The following development does not try to be mathematically rigorous, but provide intuition. As in the Gram-Schmidt procedure, assume the goal is to obtain a set of $N$ orthonormal vectors $y$ from an input set ${x_{1}, x_{2}, \dots, x_{M}}$ composed by $M$ vectors of dimension $K$ . An important point is that all elements of an input vector $x = [X_{1}, \dots, X_{K}]$ are assumed to have zero mean (or the mean is subtracted before PCA), i. e., $𝔼 [X_{i}] = 0, \forall i$ . Instead of arbitrarily picking the first vector $x_{1}$ as in Gram-Schmidt, PCA seeks the vector (first principal component) that maximizes the variance of the projected data. Restricting the basis function to have unity norm $∥ y ∥ = 1$ , the absolute value of the inner product $⟨ y, x ⟩$ corresponds to the norm of the projection of $x$ over $y$ . PCA aims at minimizing the variance of this norm or, equivalently, the variance of $⟨ y, x ⟩$ . Because $y$ is a fixed vector and $𝔼 [x] = 0$ , it can be deduced that and $𝔼 [⟨ y, x ⟩] = 0$ and, consequently, the variance coincides with $𝔼 {{⟨ y, x ⟩}^{2}}$ . Hence, the first PCA basis function is given by

y_{1} = arg max_{∥ y ∥ = 1} 𝔼 {{⟨ y, x_{i} ⟩}^{2}} .

After obtaining $y_{1}$ , similarly to Gram-Schmidt, one finds new targets by projecting all $M$ input vectors in $y_{1}$ and keeping the errors as targets $\hat{x}$ . For example, the targets for finding $y_{2}$ are

{\hat{x}}_{i} = x_{i} - ⟨ x_{i}, y_{1} ⟩ y_{1}, i = 1, \dots, M,

and the new basis function is obtained by

y_{2} = arg max_{∥ y ∥ = 1} 𝔼 {{⟨ y, {\hat{x}}_{i} ⟩}^{2}} .

Similarly,

y_{3} = arg max_{∥ y ∥ = 1} 𝔼 {⟨ y, x_{i} - (⟨ x_{i}, y_{1} ⟩ y_{1} + ⟨ x_{i}, y_{2} ⟩ y_{2}) ⟩}

and so on.

It is out of the scope of this text³ to examine how to solve the maximization problems and find the optimal $y$ vectors, but it is noted that the solution can be obtained via eigenvectors of the covariance matrix or singular value decomposition (SVD). Listing A.5 illustrates the former procedure, which uses eigen analysis.
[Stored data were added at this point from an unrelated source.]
-- ==== Sys2Proof/Tests/Slice0.lean ====
section
/-! SUPPORT. Tests. Expected values are the spec's own: the words of 30_encoding.md R92 and R99, and the vectors V-… of
95_test_vectors.md named in the docstrings. At the end, one witness for each obligation that has hypotheses. -/

namespace Sys2Proof.Tests

open Sys2Proof Sys2Proof.Machine

/-! ## Decoding: words written out from R92, R94 -/

theorem test_word_nop : decodeWord 0b00000000000000000000000000000000 = .ok .nop := rfl

/-- `CFG 2, 15` = 0x1002000F (R99). -/
theorem test_word_cfg : decodeWord 0b00010000000000100000000000001111 = .ok (.cfg 2 15) := rfl

theorem test_word_start : decodeWord 0b00100000000000000000000000000000 = .ok .start := rfl

theorem test_word_stop : decodeWord 0b00110000000000000000000000000000 = .ok .stop := rfl

theorem test_word_acquire : decodeWord 0b01000000000000000000000000000000 = .ok .acquire := rfl

theorem test_word_release : decodeWord 0b01010000000000000000000000000000 = .ok .release := rfl

/-- `CRC.BUILD 0x3D65` = 0x60003D65 (R99). -/
theorem test_word_crcBuild : decodeWord 0b01100000000000000011110101100101 = .ok (.crcBuild 0x3D65) := rfl

/-- `CRC.SEED 0xFFFF` = 0x7000FFFF (R99). -/
theorem test_word_crcSeed : decodeWord 0b01110000000000001111111111111111 = .ok (.crcSeed 0xFFFF) := rfl

/-- `CRC.COMPUTE 20, 10` = 0x800A0014 (V-CRC-16). -/
theorem test_word_crcCompute : decodeWord 0b10000000000010100000000000010100 = .ok (.crcCompute 20 10) := rfl

/-- `CRC.COMPUTE.INV 14, 13` = 0x880D000E (R99). -/
theorem test_word_crcComputeInv : decodeWord 0b10001000000011010000000000001110 = .ok (.crcComputeInv 14 13) := rfl

theorem test_word_decode : decodeWord 0b10010000000000000000000000000000 = .ok .decode := rfl

theorem test_word_vreset : decodeWord 0b10100000000000000000000000000000 = .ok .vreset := rfl

/-- V-ENC-8: format C has no reserved bits; LEN and ADDR at their widest. -/
theorem test_word_widest_range : decodeWord 0x8FFFFFFF = .ok (.crcComputeInv 0xFFFF 2047) := rfl

/-- V-ENC-3, V-ENC-4: illegal opcodes, checked before reserved bits. -/
theorem test_word_illegal :
    decodeWord 0xB0000000 = .error .illegalOpcode ∧ decodeWord 0xFFFFFFFF = .error .illegalOpcode := ⟨rfl, rfl⟩

/-- V-ENC-2, V-ENC-5, V-ENC-6, V-ENC-9: reserved bits of each format that has some. -/
theorem test_word_reserved :
    decodeWord 0x00000001 = .error .reservedBits ∧ decodeWord 0x60013D65 = .error .reservedBits ∧
    decodeWord 0x1002010F = .error .reservedBits ∧ decodeWord 0x90000001 = .error .reservedBits := ⟨rfl, rfl, rfl, rfl⟩

/-- The host's reading of a table row: a whole word, and a shorter one with zeros above. -/
theorem test_decodeTableWord :
    decodeTableWord 32 0x1002000F = some (.cfg 2 15) ∧ decodeTableWord 16 0x1002000F = none ∧
    decodeTableWord 32 0xB0000000 = none := ⟨rfl, rfl, rfl⟩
Note that the order of importance of the principal components $y$ is given by the magnitude of the respective eigenvalues.

Listing A.5: MatlabOctaveFunctions/ak_pcamtx.m

1function [Ah,A,lambdas] = ak_pcamtx(data) 
2% function [Ah,A,lambdas] = ak_pcamtx(data) 
3%Principal component analysis (PCA). 
4%Input: 
5%  data - M x D input matrix (M vectors of dimension D each) 
6%Outputs: 
7%  Ah - direct matrix, Hermitian (transpose in this case) of A 
8%  A  - inverse matrix with principal components (or eigenvectors) in 
9%       each column 
10%  lambdas - Mx1 matrix of variances (eigenvalues) 
11%Example of usage: 
12%x=[1 1; 0 2; 1 0; 1 4] 
13%[Ah,A]=ak_pcamtx(x) %basis functions are columns of A 
14%testVector=[1; 1]; %test: vector in same direction as first basis 
15%testCoefficients=Ah*testVector %result is [0.9683; -1.0307] 
16covariance = cov(data); % calculate the covariance matrix 
17[pc,lambdas]=eig(covariance);%get eigenvectors/eigenvalues 
18lambdas = diag(lambdas); % extract the matrix diagonal 
19[temp,indices]= sort(-1*lambdas);%sort in decreasing order 
20lambdas = lambdas(indices); %rearrange 
21A = pc(:,indices); %obtain sorted principal components: columns of A 
22Ah=A'; %provide also the direct transform matrix (Hermitian of A)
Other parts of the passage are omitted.